Page added on March 17, 2008
LONDON (Reuters) – Oil’s long-term supply constraints should make any fall in prices due to a recession in the United States only temporary, Giovanni Serio, an oil analyst at Goldman Sachs told Reuters.
Oil tumbled on Monday as investors took profits in financial markets unnerved by the bailout of U.S. investment bank Bear Stearns over the weekend.
The oil market had hit a string of record highs over the past week, taking it to $111.80 a barrel and had jumped about 16 percent since the start of this year partly due to the weak dollar, but also reflecting long-standing structural constraints on supply.
Investment bank Goldman Sachs said there was potential for a significant pull-back because of a U.S. slowdown, financial market gyrations and a seasonal increase in oil supplies due to the end of winter and oil refinery shut-downs for maintenance.

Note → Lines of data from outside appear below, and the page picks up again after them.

-- ==== Sys2Proof/Machine/CelperAlu.lean ====
section
/-! DEFINITION. Celper instructions that compute in registers (R222, R223, R229): arithmetic and logic, immediates, the multiplier, and the special registers. -/

namespace Sys2Proof.Machine

/-- One issue cycle (R224). -/
def oneCycle : Cel → Nat := fun _ => 1

/-- Sign and zero extension of a 16-bit immediate (R221). -/
def sx16 (imm : BitVec 16) : W32 := imm.signExtend 32
def zx16 (imm : BitVec 16) : W32 := imm.setWidth 32

/-- An instruction of format R that writes f(g[a], g[b]) to g[d] (R222). -/
def State.celR (s : State) (k : CoreId) (op d a b : Nat) (f : W32 → W32 → W32) : State :=
  s.celIssue k (encR op d a b) (decide (d < 32) && decide (a < 32) && decide (b < 32)) [d, a, b] oneCycle
    (fun s x => { s := s, x := x.setG d (f (x.g a) (x.g b)) })

/-- An instruction of format I that writes f(g[a], imm) to g[d] (R222). -/
def State.celI (s : State) (k : CoreId) (op d a : Nat) (imm : BitVec 16) (f : W32 → W32) : State :=
  s.celIssue k (encI op d a imm.toNat) (decide (d < 32) && decide (a < 32)) [d, a] oneCycle (fun s x => { s := s, x := x.setG d (f (x.g a)) })

/-- A shift by an immediate (R222, R223): above 31 it is an execution error. -/
def State.celShift (s : State) (k : CoreId) (op d a : Nat) (imm : BitVec 16) (f : W32 → Nat → W32) : State :=
  s.celIssue k (encI op d a imm.toNat) (decide (d < 32) && decide (a < 32)) [d, a] oneCycle
    (fun s x => { s := s, x := x.setG d (f (x.g a) imm.toNat), next := if 31 < imm.toNat then .error Ex.reserved else .seq })

/-- The shift amount of a register (R222): its low five bits. -/
def shamt (b : W32) : Nat := b.toNat % 32

/-- 1 if the condition holds, else 0. -/
def bit32 (c : Bool) : W32 := if c then 1#32 else 0#32

/-! ### Arithmetic and logic -/

/-- ADD (R222): g[d] = g[a] + g[b]. -/
def execAdd (k : CoreId) (d a b : Nat) (s : State) : Res := .next (s.celR k 0x01 d a b (fun x y => x + y))

/-- SUB (R222): g[d] = g[a] − g[b]. -/
def execSub (k : CoreId) (d a b : Nat) (s : State) : Res := .next (s.celR k 0x02 d a b (fun x y => x - y))

/-- AND (R222): g[d] = g[a] & g[b]. -/
def execAndI (k : CoreId) (d a b : Nat) (s : State) : Res := .next (s.celR k 0x03 d a b (fun x y => x &&& y))

/-- OR (R222): g[d] = g[a] | g[b]. -/
def execOrI (k : CoreId) (d a b : Nat) (s : State) : Res := .next (s.celR k 0x04 d a b (fun x y => x ||| y))

/-- XOR (R222): g[d] = g[a] ^ g[b]. -/
def execXorI (k : CoreId) (d a b : Nat) (s : State) : Res := .next (s.celR k 0x05 d a b (fun x y => x ^^^ y))

/-- SLL (R222): g[d] = g[a] shifted left by g[b][4:0]. -/
def execSll (k : CoreId) (d a b : Nat) (s : State) : Res := .next (s.celR k 0x06 d a b (fun x y => x <<< shamt y))

/-- SRL (R222): g[d] = g[a] shifted right by g[b][4:0], logically. -/
def execSrl (k : CoreId) (d a b : Nat) (s : State) : Res := .next (s.celR k 0x07 d a b (fun x y => x >>> shamt y))

/-- SRA (R222): g[d] = g[a] shifted right by g[b][4:0], arithmetically. -/
def execSra (k : CoreId) (d a b : Nat) (s : State) : Res := .next (s.celR k 0x08 d a b (fun x y => x.sshiftRight (shamt y)))

/-- SLT (R222): g[d] = 1 if g[a] < g[b] signed, else 0. -/
def execSlt (k : CoreId) (d a b : Nat) (s : State) : Res := .next (s.celR k 0x09 d a b (fun x y => bit32 (decide (x.toInt < y.toInt))))

/-- SLTU (R222): g[d] = 1 if g[a] < g[b] unsigned, else 0. -/
def execSltu (k : CoreId) (d a b : Nat) (s : State) : Res := .next (s.celR k 0x0A d a b (fun x y => bit32 (decide (x.toNat < y.toNat))))

/-! ### Immediates -/

/-- ADDI (R222): g[d] = g[a] + sx(imm). -/
def execAddi (k : CoreId) (d a : Nat) (imm : BitVec 16) (s : State) : Res := .next (s.celI k 0x10 d a imm (fun x => x + sx16 imm))

/-- ANDI (R222): g[d] = g[a] & zx(imm). -/
def execAndi (k : CoreId) (d a : Nat) (imm : BitVec 16) (s : State) : Res := .next (s.celI k 0x11 d a imm (fun x => x &&& zx16 imm))

/-- ORI (R222): g[d] = g[a] | zx(imm). -/
def execOri (k : CoreId) (d a : Nat) (imm : BitVec 16) (s : State) : Res := .next (s.celI k 0x12 d a imm (fun x => x ||| zx16 imm))

/-- XORI (R222): g[d] = g[a] ^ zx(imm). -/
def execXori (k : CoreId) (d a : Nat) (imm : BitVec 16) (s : State) : Res := .next (s.celI k 0x13 d a imm (fun x => x ^^^ zx16 imm))

/-- SLTI (R222): g[d] = 1 if g[a] < sx(imm) signed, else 0. -/
def execSlti (k : CoreId) (d a : Nat) (imm : BitVec 16) (s : State) : Res := .next (s.celI k 0x18 d a imm (fun x => bit32 (decide (x.toInt < (sx16 imm).toInt))))

/-- SLLI (R222): shift by imm. -/
def execSlli (k : CoreId) (d a : Nat) (imm : BitVec 16) (s : State) : Res := .next (s.celShift k 0x14 d a imm (fun x n => x <<< n))

/-- SRLI (R222): shift by imm. -/
def execSrli (k : CoreId) (d a : Nat) (imm : BitVec 16) (s : State) : Res := .next (s.celShift k 0x15 d a imm (fun x n => x >>> n))

/-- SRAI (R222): shift by imm. -/
def execSrai (k : CoreId) (d a : Nat) (imm : BitVec 16) (s : State) : Res := .next (s.celShift k 0x16 d a imm (fun x n => x.sshiftRight n))

/-- LUI (R222): g[d] = imm << 16. -/
def execLui (k : CoreId) (d : Nat) (imm : BitVec 16) (s : State) : Res := .next (s.celI k 0x17 d 0 imm (fun _ => zx16 imm <<< 16))

/-! ### The multiplier (R229) -/

/-- A multiplication issued in cycle c, whose product takes effect at the start of cycle c + 3. -/
def State.celMul (s : State) (k : CoreId) (op a b : Nat) (adds : Bool) (f : W32 → W32 → W64) : State :=
  s.celIssue k (encR op 0 a b) (decide (a < 32) && decide (b < 32)) [a, b] oneCycle
    (fun s x => { s := s, x := { x with prods := x.prods ++ [{ due := x.cyc + 3, adds := adds, value := f (x.g a) (x.g b) }] } })

/-- MUL (R222): signed. -/
def execMul (k : CoreId) (a b : Nat) (s : State) : Res := .next (s.celMul k 0x20 a b false (fun x y => BitVec.ofInt 64 (x.toInt * y.toInt)))

/-- MULU (R222): unsigned. -/
def execMulu (k : CoreId) (a b : Nat) (s : State) : Res := .next (s.celMul k 0x21 a b false (fun x y => BitVec.ofNat 64 (x.toNat * y.toNat)))

/-- MAC (R222): signed, added to MH:ML as it stands when the product takes effect. -/
def execMac (k : CoreId) (a b : Nat) (s : State) : Res := .next (s.celMul k 0x22 a b true (fun x y => BitVec.ofInt 64 (x.toInt * y.toInt)))

/-- MULTIPLIER_RESULT (R229): the products due by the next issue cycle take effect. -/
def State.celProducts (s : State) (k : CoreId) : State :=
  let x := s.celAt (celIdx k)
  if CoreId.exists k && x.running then s.setCel (celIdx k) (x.deliver (x.cyc + 1)) else s

def execMultiplierResult (k : CoreId) (s : State) : Res := .next (s.celProducts k)

/-! ### Special registers (R220) -/

/-- The value of special register `sp`, none where the number or the profile does not have it. -/
def State.special (s : State) (k : CoreId) (x : Cel) (sp : Nat) : Option W32 :=
  match sp with
  | 0 => some (BitVec.ofNat 32 x.acc.toNat)
  | 1 => some (BitVec.ofNat 32 (x.acc.toNat / 2 ^ 32))
  | 2 => some ((x.loops.head?.map (fun l => l.lc)).getD 0#32)
  | 3 => some (BitVec.ofNat 32 ((x.loops.head?.map (fun l => l.ls)).getD 0))
  | 4 => some (BitVec.ofNat 32 ((x.loops.head?.map (fun l => l.le)).getD 0))
  | 5 => some (BitVec.ofNat 32 x.loops.length)
  | 6 => if CoreId.isL k then some x.lstat else none
  | 7 => if CoreId.isL k then some (s.word Reg.TIME_FRAME.F.off) else none
  | 8 => if CoreId.isL k then some (BitVec.ofNat 32 x.prog) else none
  | _ => none

/-- MFS (R220, R222): g[d] = special sp. -/
def State.celMfs (s : State) (k : CoreId) (d sp : Nat) : State :=
  s.celIssue k (encI 0x23 d 0 sp) (decide (d < 32) && decide (sp < 65536)) [d] oneCycle
    (fun s x => match s.special k x sp with
      | some v => { s := s, x := x.setG d v }
      | none => { s := s, x := x, next := .error Ex.special })

def execMfs (k : CoreId) (d sp : Nat) (s : State) : Res := .next (s.celMfs k d sp)

/-- A special register written: ML, MH, and LC while a loop is active; none where the write is an execution error (R220, R227). -/
def Cel.setSpecial (x : Cel) (sp : Nat) (v : W32) : Option Cel :=
  match sp, x.loops with
  | 0, _ => some { x with acc := accLow x.acc v }
  | 1, _ => some { x with acc := accHigh x.acc v }
  | 2, l :: ls => some { x with loops := { l with lc := v } :: ls }
  | _, _ => none

/-- MTS (R220, R222): special sp = g[a]. -/
def State.celMts (s : State) (k : CoreId) (sp a : Nat) : State :=
  s.celIssue k (encI 0x24 0 a sp) (decide (a < 32) && decide (sp < 65536)) [a] oneCycle
    (fun s x => match x.setSpecial sp (x.g a) with
      | some y => { s := s, x := y }
      | none => { s := s, x := x, next := .error Ex.special })

def execMts (k : CoreId) (sp a : Nat) (s : State) : Res := .next (s.celMts k sp a)

end Sys2Proof.Machine
end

“The U.S. slowdown is already affecting oil demand and that is why we expect pressure on prices,” said Giovanni Serio, oil analyst at Goldman Sachs.
But he remained positive on oil long-term because of the market’s deeply-ingrained structural constraints that mean supply cannot easily rise to meet rapidly increasing demand from emerging countries like China and India.
“The driver is not demand, it’s supply,” he said, pointing to 20 years of underinvestment in new oil production.